Action item
Please write out the final portion of the records below exactly: the line containing "(s.phase ≠ .idle →", every line after it, and nothing else.

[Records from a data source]
_ _ _ _ _ _ _
/-- R115, R116 and R117: a symbol is shifted into ACC modulo 2^24, four assembled symbols fill ACC whatever it held
before, the three bytes of a group are cut from it as R116 lays them out, and the tail alignment of three or two
symbols and the bytes then emitted are R117's. -/
def Obligations.AccumulatorLayout : Prop :=
  ∀ (acc : BitVec 24) (v0 v1 v2 v3 : BitVec 6),
    let g := shiftIn (shiftIn (shiftIn (shiftIn acc v0) v1) v2) v3
    (shiftIn acc v0).toNat = (acc.toNat * 64 + v0.toNat) % 2 ^ 24 ∧
    g = v0 ++ v1 ++ v2 ++ v3 ∧
    accHi g = v0 ++ v1.extractLsb' 4 2 ∧
    accMid g = v1.extractLsb' 0 4 ++ v2.extractLsb' 2 4 ∧
    accLo g = v2.extractLsb' 0 2 ++ v3 ∧
    tailAlign (shiftIn (shiftIn (shiftIn acc v0) v1) v2) 1#2 = v0 ++ v1 ++ v2 ++ 0#6 ∧
    tailAlign (shiftIn (shiftIn acc v0) v1) 2#2 = v0 ++ v1 ++ 0#6 ++ 0#6 ∧
    tailBytes (v0 ++ v1 ++ v2 ++ 0#6) 1#2 = [v0 ++ v1.extractLsb' 4 2, v1.extractLsb' 0 4 ++ v2.extractLsb' 2 4] ∧
    tailBytes (v0 ++ v1 ++ 0#6 ++ 0#6) 2#2 = [v0 ++ v1.extractLsb' 4 2]

/-! ### The step (20_memory.md R95, 40_decode_engine.md R140, 70_reset_and_hazards.md R280 to R294) -/

/-- A step runs the decoded transaction: when no engine step is owed and the next cycle carries a transaction,
the step is exec of its operation, with the cycle used up, and with the engine's step owed exactly when PHASE ≠ IDLE
at the start of the cycle and the engine is not held back (R294; the hold is the model's, log entry 4). -/
def Obligations.StepRunsTheTransaction : Prop :=
  ∀ (s : State) (td : TD) (wdata : Word32) (held : Bool) (rest : List CycleInput),
    s.engineDue = false → s.pending = .cycle (some ⟨td, wdata⟩) held :: rest →
    step s = exec (decodeTD s.inCap td wdata)
      { s with pending := rest, engineDue := decide (s.phase ≠ .idle) && !held }

/-- A step runs the selected engine step: when one is owed, and in a cycle without a transaction; a cycle that
holds the engine back changes nothing else (R140, R294; the hold is the model's, log entry 4). -/
def Obligations.StepRunsTheEngine : Prop :=
  ∀ (s : State) (sel : Sel) (rest : List CycleInput), selector s = some sel →
    (s.engineDue = true → step s = exec (decodeSel sel) { s with engineDue := false }) ∧
    (s.engineDue = false → s.pending = [] → step s = exec (decodeSel sel) s) ∧
    (s.engineDue = false → s.pending = .cycle none false :: rest →
      step s = exec (decodeSel sel) { s with pending := rest }) ∧
    (s.engineDue = false → s.pending = .cycle none true :: rest → step s = .next { s with pending := rest })

/-- R281: a clock edge with rst = 1 gives every register its value of R63 and keeps the constants and both
buffers; after power-on every buffer byte is its draw (log entry 2). A run in progress is abandoned (R282). An engine step
still owed to the cycle before is taken first, so `engineDue` is false here. That the edge leaves no answer,
`resp := none`, is the model's choice (log entry 5). -/
def Obligations.ResetEdgeRestoresTheRegisters : Prop :=
  (∀ (s : State) (rest : List CycleInput), s.engineDue = false → s.pending = .rst :: rest →
    step s = .next
      { done := false, err := false, errCode := .none, cmdErr := false, busyWr := false, doneIe := false
        inLen := 0#32, outLen := 0#32, padCnt := 0#32, errPos := 0#32
        inCap := s.inCap, lut := s.lut, inMem := s.inMem, outMem := s.outMem
        phase := .idle, n := 0#17, i := 0#17, seenPad := false, pad := 0#2, outl := 0#17, acc := 0#24
        cnt := 0#2, j := 0#17, pending := rest, engineDue := false, resp := none }) ∧
  ∀ k : Nat, inByte State.reset k = Config.inDraw k ∧ outByte State.reset k = Config.outDraw k

/-- R63: what the machine holds right after reset. IN_CAP = 4096 is the model's choice (log entry 1), and
the three fields of the boundary are the model's own (log entries 3, 4 and 5). -/
def Obligations.ResetState : Prop :=
  let s := State.reset
  s.done = false ∧ s.err = false ∧ s.errCode = .none ∧ s.cmdErr = false ∧ s.busyWr = false ∧ s.busy = false ∧
  s.doneIe = false ∧ s.inLen = 0#32 ∧ s.outLen = 0#32 ∧ s.padCnt = 0#32 ∧ s.errPos = 0#32 ∧ s.irq = false ∧
  s.phase = .idle ∧ s.n = 0#17 ∧ s.i = 0#17 ∧ s.seenPad = false ∧ s.pad = 0#2 ∧ s.outl = 0#17 ∧ s.acc = 0#24 ∧
  s.cnt = 0#2 ∧ s.j = 0#17 ∧ s.lut = lutRom ∧ s.inCap = 4096

/-- R294: the transaction of a cycle leaves the engine step of the same cycle owed exactly when PHASE ≠ IDLE at
the cycle's start. So a START accepted in a cycle has its LEN step in the next one, and a transaction never sees an
engine step of its own cycle. -/
def Obligations.TransactionComesBeforeTheEngineStep : Prop :=
  ∀ (s t : State) (txn : Txn) (rest : List CycleInput),
    s.engineDue = false → s.pending = .cycle (some txn) false :: rest → step s = .next t →
    t.pending = rest ∧ (t.engineDue = true ↔ s.phase ≠ .idle) ∧
      (s.phase = .idle → t.phase = .idle ∨ t.phase = .len)

/-! ### Register and window reads (42_bus_access.md R214 to R224) -/

/-- R214, R215, R216: ID, CAP and CTRL, in every state. -/
def Obligations.ConstantReads : Prop :=
  ∀ s : State,
    exec .rdId s = .next { s with resp := some ⟨.okay, 0xB64D0001#32⟩ } ∧
    exec .rdCtrl s = .next { s with resp := some ⟨.okay, 0x00000000#32⟩ } ∧
    (s.inCap ≤ 65536 → ∃ v : Word32, v.toNat = s.inCap ∧
      exec .rdCap s = .next { s with resp := some ⟨.okay, v⟩ })

/-- R36 with R126: a read of STATUS returns the layout of its fields, BUSY being PHASE ≠ IDLE and ERR_CODE the number
of the error kind. -/
def Obligations.StatusReadReturnsTheFlags : Prop :=
  ∀ s : State, ∃ v : Word32, exec .rdStatus s = .next { s with resp := some ⟨.okay, v⟩ } ∧
    v = 0#22 ++ BitVec.ofBool s.busyWr ++ BitVec.ofBool s.cmdErr ++ 0#2 ++ errCodeBits s.errCode ++ 0#1
      ++ BitVec.ofBool s.err ++ BitVec.ofBool s.done ++ BitVec.ofBool (decide (s.phase ≠ .idle)) ∧
    v.getLsbD 0 = decide (s.phase ≠ .idle) ∧ v.getLsbD 1 = s.done ∧ v.getLsbD 2 = s.err ∧ v.getLsbD 3 = false ∧
    v.extractLsb' 4 2 = errCodeBits s.errCode ∧ v.extractLsb' 6 2 = 0#2 ∧ v.getLsbD 8 = s.cmdErr ∧
    v.getLsbD 9 = s.busyWr ∧ v.extractLsb' 10 22 = 0#22 ∧
    (s.errCode = .none → v.extractLsb' 4 2 = 0#2) ∧ (s.errCode = .invalidLength → v.extractLsb' 4 2 = 1#2) ∧
    (s.errCode = .invalidPaddingPosition → v.extractLsb' 4 2 = 2#2) ∧
    (s.errCode = .invalidCharacter → v.extractLsb' 4 2 = 3#2)

/-- R218 to R222: IRQ_EN with its reserved bits 0, IN_LEN, OUT_LEN, PAD_CNT and ERR_POS; in a state of the invariant
IN_LEN is N during a run, and OUT_LEN and PAD_CNT are 0 during a run and after a failed one. -/
def Obligations.RegisterReads : Prop :=
  (∀ s : State,
    exec .rdIrqEn s = .next { s with resp := some ⟨.okay, if s.doneIe then 1#32 else 0#32⟩ } ∧
    exec .rdInLen s = .next { s with resp := some ⟨.okay, s.inLen⟩ } ∧
    exec .rdOutLen s = .next { s with resp := some ⟨.okay, s.outLen⟩ } ∧
    exec .rdPadCnt s = .next { s with resp := some ⟨.okay, s.padCnt⟩ } ∧
    exec .rdErrPos s = .next { s with resp := some ⟨.okay, s.errPos⟩ }) ∧
  ∀ s : State, s.Inv →
    (s.phase ≠ .idle → s.inLen.toNat = s.n.toNat ∧ s.outLen = 0#32 ∧ s.padCnt = 0#32) ∧
    (s.err = true → s.outLen = 0#32 ∧ s.padCnt = 0#32)

/-- R223: an IN window word is its four bytes, little-endian, whether or not a run is in progress. -/
def Obligations.InWindowRead : Prop :=
  ∀ (w : BitVec 14) (s : State), 4 * w.toNat < s.inCap →
    exec (.rdIn w) s = .next
      { s with
        resp := some ⟨.okay, inByte s (4 * w.toNat + 3) ++ inByte s (4 * w.toNat + 2) ++ inByte s (4 * w.toNat + 1)
          ++ inByte s (4 * w.toNat)⟩ }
_ _ _ _ _ _ _
Expected output
    (s.phase ≠ .idle → s.inLen.toNat = s.n.toNat ∧ s.outLen = 0#32 ∧ s.padCnt = 0#32) ∧
    (s.err = true → s.outLen = 0#32 ∧ s.padCnt = 0#32)

/-- R223: an IN window word is its four bytes, little-endian, whether or not a run is in progress. -/
def Obligations.InWindowRead : Prop :=
  ∀ (w : BitVec 14) (s : State), 4 * w.toNat < s.inCap →
    exec (.rdIn w) s = .next
      { s with
        resp := some ⟨.okay, inByte s (4 * w.toNat + 3) ++ inByte s (4 * w.toNat + 2) ++ inByte s (4 * w.toNat + 1)
          ++ inByte s (4 * w.toNat)⟩ }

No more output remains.